It is well-known to those skilled in the art that electrical apparatus, such as distribution transformers and the like, generate considerable heat during operation. It is also well-known that it is necessary to dissipate this heat to prevent the destruction of the electrical apparatus. Normally, the heat is dissipated by air cooling. For example, by pole or pad mounting of the electrical apparatus. When such apparatus is placed below ground, normally vaults are utilized. Grills are provided over the vaults in order to circulate cooling air into vaults and about the electrical apparatus. In all such instances, the size of the container or enclosure for electrical apparatus must provide sufficient area in contact with the air to provide adequate cooling.

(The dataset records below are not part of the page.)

-- ==== Sys2Proof/Tests/Witness3.lean ====
section
/-!
SUPPORT. Witnesses, continued: accumulators, the matrix stream and surfaces.
-/

namespace Sys2Proof.Tests

open Sys2Proof.Machine Sys2Proof.Claims

-- The proofs of this file are checked one after another, so that they do not all hold memory at once.
set_option Elab.async false

/-- A bundle that issues and meets a form, with an active lane. -/
def UniAt (x : Site) (fm : Form) : Prop := x.Issues ∧ Clear fm x.k x.gr x.act x.hints ∧ x.act ≠ []

theorem uni_at {x : Site} {fm : Form} (h : (issues x && clear x fm && !x.act.isEmpty) = true) : UniAt x fm := by
  simp only [Bool.and_eq_true, Bool.not_eq_true'] at h
  exact ⟨issues_ok h.1.1, clear_ok h.1.2, fun e => by simp [e] at h⟩

/-- Clean, as a Bool. -/
theorem clean_ok {rs : List Reg} (h : rs.all (fun r => r.st != .poisoned) = true) : Clean rs := by
  simp only [List.all_eq_true, bne_iff_ne] at h
  exact h

theorem ready_ok {x : Site} (h : x.lanes.all (fun l => (x.gr.thread l).run == .ready) = true) : Ready x := by
  simp only [List.all_eq_true, beq_iff_eq] at h
  exact h

/-- Threads 0 and 1 with uniform registers of some values. -/
def withS (vs : List (Nat × Word)) (fk : Block → Block := fun k => k) (f : Machine.State → Machine.State := fun s => s) : Site :=
  site (fk { blk0 with groups := [{ grp0 with sregs := vs.foldl (fun l p => l.set p.1 ⟨p.2, .full⟩) file }] }) [0, 1] [] f

theorem forall2 {α : Type} {P : α → Prop} {a b : α} (ha : P a) (hb : P b) : ∀ x ∈ [a, b], P x := by
  simp only [List.forall_mem_cons, List.not_mem_nil, false_implies, implies_true, and_true]
  exact ⟨ha, hb⟩

theorem forall4 {α : Type} {P : α → Prop} {a b c d : α} (ha : P a) (hb : P b) (hc : P c) (hd : P d) : ∀ x ∈ [a, b, c, d], P x := by
  simp only [List.forall_mem_cons, List.not_mem_nil, false_implies, implies_true, and_true]
  exact ⟨ha, hb, hc, hd⟩

/-! Accumulators. -/

/-- Two banks in slot 15. -/
def grant0 : AccGrant := ⟨1, 2, false, 0, false, []⟩

def granted : Site := withS [(8, 0x1020F)] (fun k => { k with accs := k.accs.set 15 (some grant0) })

/-- The same with an acc.ld in flight. -/
def grantedBusy : Site := withS [(8, 0x1020F)] (fun k => { k with accs := k.accs.set 15 (some grant0) })
  (fun s => { s with accesses := [{ load0 with kind := .accLd 0x1020F 0 }] })

/-- Thread 0 alone, with the index of a word in r10. -/
def accOne (w : Word) : Site := site { blk0 with
  accs := blk0.accs.set 15 (some grant0)
  groups := [{ grp0 with
    sregs := file.set 8 ⟨0x1020F, .full⟩
    threads := [{ thr 0 with regs := file.set 10 ⟨w, .full⟩ }, thr 1] }] } [0]

def seqSite (st : SeqState) : Site := withS [] (fun k => { k with seq := { k.seq with state := st } })

/-- acc.alloc of no banks, of one and of all 16; a valid handle, in use and not; acc.ld of the last word of the grant and of the
first after it; the sequencer in each of its states. -/
theorem witness_AccumulatorInstructions :
    (UniAt both (Form.of [uDst 10, uSrc 1 (r 8)]) ∧ Ready both ∧ Clean [both.gr.sreg 8] ∧ (both.gr.sreg 8).val.toNat = 0) ∧
    (∀ n ∈ [(1 : Nat), 16], let x := withS [(8, BitVec.ofNat 32 n)];
      UniAt x (Form.of [uDst 10, uSrc 1 (r 8)]) ∧ Ready x ∧ Clean [x.gr.sreg 8] ∧ (x.gr.sreg 8).val.toNat = n ∧ 0 < n ∧
      n + (x.k.accs.map (fun o => o.elim 0 (·.banks))).sum ≤ 16 ∧ x.k.accs.length = 16 ∧ x.k.accs[0]? = some none ∧
      (∀ h ∈ x.k.accs, h = none) ∧ (x.s.core x.k.stack x.k.core).accQueue = [] ∧ n ≤ banksFree x.s x.k.stack x.k.core) ∧
    (∀ x ∈ [granted, grantedBusy], UniAt x (Form.of [uSrc 1 (r 8)]) ∧ Clean [x.gr.sreg 8] ∧ x.k.accs[15]? = some (some grant0) ∧
      grant0.gen ≠ 0 ∧ (x.gr.sreg 8).val = handleOf 15 grant0) ∧
    handleBusy granted.s granted.blk granted.k 0x1020F = false ∧ handleBusy grantedBusy.s grantedBusy.blk grantedBusy.k 0x1020F = true ∧
    (∀ n ∈ [(8191 : Nat), 8192], let x := accOne (BitVec.ofNat 32 n);
      Alone x (Form.of [vDst 12, uSrc 1 (r 8), bSrc (v 10)]) 0 ∧
      Clean (x.gr.sreg 8 :: x.gr.bRegs (x.gr.thread 0) (v 10) 1) ∧
      (((x.gr.bRegs (x.gr.thread 0) (v 10) 1).getD 0 Reg.mk0).val.toNat + 0) % 2 ^ 32 = n) ∧
    (∀ st ∈ [SeqState.idle, .faulted, .pending, .running], let x := seqSite st;
      UniAt x (Form.of [uSrc 1 (r 2) 2]) ∧ UniAt x (Form.of []) ∧ Clean (x.gr.sregsAt 2 2) ∧ x.k.seq.state = st ∧ x.k.seq.chain = none) := by
  refine ⟨⟨uni_at (by decide +kernel), ready_ok (by decide +kernel), clean_ok (by decide +kernel), by decide +kernel⟩,
    forall2 ?_ ?_, forall2 ?_ ?_, by decide +kernel, by decide +kernel, forall2 ?_ ?_, forall4 ?_ ?_ ?_ ?_⟩
  · exact ⟨uni_at (by decide +kernel), ready_ok (by decide +kernel), clean_ok (by decide +kernel), by decide +kernel⟩
  · exact ⟨uni_at (by decide +kernel), ready_ok (by decide +kernel), clean_ok (by decide +kernel), by decide +kernel⟩
  · exact ⟨uni_at (by decide +kernel), clean_ok (by decide +kernel), by decide +kernel⟩
  · exact ⟨uni_at (by decide +kernel), clean_ok (by decide +kernel), by decide +kernel⟩
  · exact ⟨alone_one (by decide +kernel), clean_ok (by decide +kernel), by decide +kernel⟩
  · exact ⟨alone_one (by decide +kernel), clean_ok (by decide +kernel), by decide +kernel⟩
  all_goals exact ⟨uni_at (by decide +kernel), uni_at (by decide +kernel), clean_ok (by decide +kernel), by decide +kernel⟩

/-! The matrix stream. -/

/-- A tile of R rows and C columns of int8 at 0 of scratchpad, in a slot. -/
def tile (fmt rows cols : Nat) : OpSlot :=
  ⟨BitVec.ofNat 128 ((cols - 1) * 2 ^ 32 + (rows - 1) * 2 ^ 16 + fmt), .scratch, 0, 0, 0, 16, 0, 0, [0, 0, 0, 0]⟩

/-- Accumulator rows from word 0 of the grant in slot 15, a row 2 words long. -/
def accTile : OpSlot := ⟨0, .acc, 0x1020F, 2, 0, 0, 0, 0, [0, 0, 0, 0]⟩

/-- A plane of two columns of int8, every weight 0. -/
def plane0 : Plane := ⟨5, 2, 128, List.replicate 2 ((List.range 128).map (fun r => ⟨r, 0, none⟩))⟩

def seq0 : Sequencer := { Sequencer.clear .running 0x100 with
  slots := [some (tile 5 2 2), some accTile, some (tile 7 1 2), none, none, none, none, some (tile 5 2 2)]
  live := some plane0 }

def seqBlock (q : Sequencer) : Block := { blk0 with
  seq := q
  accs := blk0.accs.set 15 (some grant0)
  nbars := blk0.nbars.set 15 ⟨4, 0, none, none, none⟩
  launch := some 0 }

/-- The sequencer of a block runs a word at 0x100, with other blocks beside it. -/
def seqRun (k : Block) (ks : List Block) : Machine.State := run k [] [] (fun s => { (s.mapCore 0 0 (fun c => { c with array := some 0 })) with
  blocks := k :: ks
  cur := .seq 0 0x100 0xE000_0000 })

When the electrical apparatus is directly buried in the ground, the cooling depends solely on the conduction of the heat from the enclosure of the electrical apparatus through the surrounding soil and to the atmosphere above. In general, cooling by this means is less efficient, thus, larger tanks or enclosures have been required for buried transformers when compared to the enclosures of electrical apparatus of the same rating cooled by air. For buried transformers, since the heat must be conducted through the soil to the atmosphere, the top of the enclosure is the closest surface to the soil-atmosphere interface and thus would be the most efficient heat transfer surface. However, the air space within the transformer enclosure greatly restricts the heat transfer from this surface.
Recently, it has been suggested that buried tanks should be substantially elongated to provide greater surface area in contact with the ground or soil; where the tank is positioned in a substantially constant moisture area. See U.S. Pat. No. 3,443,157. The elongation of the tank is said to improve movement of the insulating fluid and provide better contact between the moving insulating fluid and the entire outer wall of the tank, thus, improving heat conduction. However, the elongated transformer tank depends entirely on the heat conduction between the tank wall and the ground. Thus, the cooling of such device will be dependent on the total surface area of the tank which is in contact with the ground.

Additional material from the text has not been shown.